▸ **Assigned task**
Are you able to retype all the records below exactly?

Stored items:
- - -

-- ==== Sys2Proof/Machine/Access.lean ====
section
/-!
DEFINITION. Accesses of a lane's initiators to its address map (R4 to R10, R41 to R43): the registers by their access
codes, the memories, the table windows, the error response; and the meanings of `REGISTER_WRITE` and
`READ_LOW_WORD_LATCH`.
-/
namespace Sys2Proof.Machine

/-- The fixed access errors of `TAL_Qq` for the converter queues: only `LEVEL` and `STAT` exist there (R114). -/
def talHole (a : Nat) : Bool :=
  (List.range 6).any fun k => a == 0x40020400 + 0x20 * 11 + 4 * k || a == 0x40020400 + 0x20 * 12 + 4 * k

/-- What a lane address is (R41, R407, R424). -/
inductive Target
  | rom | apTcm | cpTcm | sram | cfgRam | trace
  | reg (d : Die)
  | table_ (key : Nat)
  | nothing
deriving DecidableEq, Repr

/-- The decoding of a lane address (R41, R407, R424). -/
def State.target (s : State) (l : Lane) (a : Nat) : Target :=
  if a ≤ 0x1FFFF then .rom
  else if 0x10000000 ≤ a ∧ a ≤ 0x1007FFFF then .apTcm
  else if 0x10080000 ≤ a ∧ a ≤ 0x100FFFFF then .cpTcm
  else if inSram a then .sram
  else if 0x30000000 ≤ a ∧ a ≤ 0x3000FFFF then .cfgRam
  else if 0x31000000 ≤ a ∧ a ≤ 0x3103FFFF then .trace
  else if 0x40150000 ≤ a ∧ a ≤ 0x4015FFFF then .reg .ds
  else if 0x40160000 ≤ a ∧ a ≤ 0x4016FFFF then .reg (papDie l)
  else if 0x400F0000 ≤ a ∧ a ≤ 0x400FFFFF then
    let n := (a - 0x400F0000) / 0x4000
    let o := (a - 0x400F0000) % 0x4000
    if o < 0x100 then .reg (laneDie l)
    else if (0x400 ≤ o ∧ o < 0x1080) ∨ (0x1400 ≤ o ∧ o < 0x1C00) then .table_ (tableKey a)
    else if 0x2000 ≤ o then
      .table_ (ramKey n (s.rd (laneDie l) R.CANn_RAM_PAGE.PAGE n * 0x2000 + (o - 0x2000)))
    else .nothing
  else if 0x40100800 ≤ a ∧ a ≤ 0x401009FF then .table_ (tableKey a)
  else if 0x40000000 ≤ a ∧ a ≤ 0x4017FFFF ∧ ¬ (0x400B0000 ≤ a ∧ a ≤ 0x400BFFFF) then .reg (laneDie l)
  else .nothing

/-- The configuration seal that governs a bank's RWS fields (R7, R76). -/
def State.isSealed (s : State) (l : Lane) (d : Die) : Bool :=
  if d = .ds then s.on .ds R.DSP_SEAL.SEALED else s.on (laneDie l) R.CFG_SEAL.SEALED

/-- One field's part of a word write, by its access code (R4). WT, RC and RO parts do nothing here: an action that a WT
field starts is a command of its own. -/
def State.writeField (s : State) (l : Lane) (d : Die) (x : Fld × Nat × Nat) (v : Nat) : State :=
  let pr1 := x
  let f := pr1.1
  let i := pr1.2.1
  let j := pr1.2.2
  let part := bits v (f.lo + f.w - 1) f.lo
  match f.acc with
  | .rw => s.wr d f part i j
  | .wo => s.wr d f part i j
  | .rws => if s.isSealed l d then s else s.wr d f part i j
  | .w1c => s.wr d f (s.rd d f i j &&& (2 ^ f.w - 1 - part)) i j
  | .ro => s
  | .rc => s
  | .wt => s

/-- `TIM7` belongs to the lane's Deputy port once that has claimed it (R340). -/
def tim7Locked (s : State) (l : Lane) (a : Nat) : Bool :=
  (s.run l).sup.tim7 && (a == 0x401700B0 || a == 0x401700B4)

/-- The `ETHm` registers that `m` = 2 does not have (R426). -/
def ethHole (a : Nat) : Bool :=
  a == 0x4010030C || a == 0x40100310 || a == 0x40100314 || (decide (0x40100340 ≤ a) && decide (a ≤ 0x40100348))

- - -

▸ **Completed task**
-- ==== Sys2Proof/Machine/Access.lean ====
section
/-!
DEFINITION. Accesses of a lane's initiators to its address map (R4 to R10, R41 to R43): the registers by their access
codes, the memories, the table windows, the error response; and the meanings of `REGISTER_WRITE` and
`READ_LOW_WORD_LATCH`.
-/
namespace Sys2Proof.Machine

/-- The fixed access errors of `TAL_Qq` for the converter queues: only `LEVEL` and `STAT` exist there (R114). -/
def talHole (a : Nat) : Bool :=
  (List.range 6).any fun k => a == 0x40020400 + 0x20 * 11 + 4 * k || a == 0x40020400 + 0x20 * 12 + 4 * k

/-- What a lane address is (R41, R407, R424). -/
inductive Target
  | rom | apTcm | cpTcm | sram | cfgRam | trace
  | reg (d : Die)
  | table_ (key : Nat)
  | nothing
deriving DecidableEq, Repr

/-- The decoding of a lane address (R41, R407, R424). -/
def State.target (s : State) (l : Lane) (a : Nat) : Target :=
  if a ≤ 0x1FFFF then .rom
  else if 0x10000000 ≤ a ∧ a ≤ 0x1007FFFF then .apTcm
  else if 0x10080000 ≤ a ∧ a ≤ 0x100FFFFF then .cpTcm
  else if inSram a then .sram
  else if 0x30000000 ≤ a ∧ a ≤ 0x3000FFFF then .cfgRam
  else if 0x31000000 ≤ a ∧ a ≤ 0x3103FFFF then .trace
  else if 0x40150000 ≤ a ∧ a ≤ 0x4015FFFF then .reg .ds
  else if 0x40160000 ≤ a ∧ a ≤ 0x4016FFFF then .reg (papDie l)
  else if 0x400F0000 ≤ a ∧ a ≤ 0x400FFFFF then
    let n := (a - 0x400F0000) / 0x4000
    let o := (a - 0x400F0000) % 0x4000
    if o < 0x100 then .reg (laneDie l)
    else if (0x400 ≤ o ∧ o < 0x1080) ∨ (0x1400 ≤ o ∧ o < 0x1C00) then .table_ (tableKey a)
    else if 0x2000 ≤ o then
      .table_ (ramKey n (s.rd (laneDie l) R.CANn_RAM_PAGE.PAGE n * 0x2000 + (o - 0x2000)))
    else .nothing
  else if 0x40100800 ≤ a ∧ a ≤ 0x401009FF then .table_ (tableKey a)
  else if 0x40000000 ≤ a ∧ a ≤ 0x4017FFFF ∧ ¬ (0x400B0000 ≤ a ∧ a ≤ 0x400BFFFF) then .reg (laneDie l)
  else .nothing

/-- The configuration seal that governs a bank's RWS fields (R7, R76). -/
def State.isSealed (s : State) (l : Lane) (d : Die) : Bool :=
  if d = .ds then s.on .ds R.DSP_SEAL.SEALED else s.on (laneDie l) R.CFG_SEAL.SEALED

/-- One field's part of a word write, by its access code (R4). WT, RC and RO parts do nothing here: an action that a WT
field starts is a command of its own. -/
def State.writeField (s : State) (l : Lane) (d : Die) (x : Fld × Nat × Nat) (v : Nat) : State :=
  let pr1 := x
  let f := pr1.1
  let i := pr1.2.1
  let j := pr1.2.2
  let part := bits v (f.lo + f.w - 1) f.lo
  match f.acc with
  | .rw => s.wr d f part i j
  | .wo => s.wr d f part i j
  | .rws => if s.isSealed l d then s else s.wr d f part i j
  | .w1c => s.wr d f (s.rd d f i j &&& (2 ^ f.w - 1 - part)) i j
  | .ro => s
  | .rc => s
  | .wt => s

/-- `TIM7` belongs to the lane's Deputy port once that has claimed it (R340). -/
def tim7Locked (s : State) (l : Lane) (a : Nat) : Bool :=
  (s.run l).sup.tim7 && (a == 0x401700B0 || a == 0x401700B4)

/-- The `ETHm` registers that `m` = 2 does not have (R426). -/
def ethHole (a : Nat) : Bool :=
  a == 0x4010030C || a == 0x40100310 || a == 0x40100314 || (decide (0x40100340 ≤ a) && decide (a ≤ 0x40100348))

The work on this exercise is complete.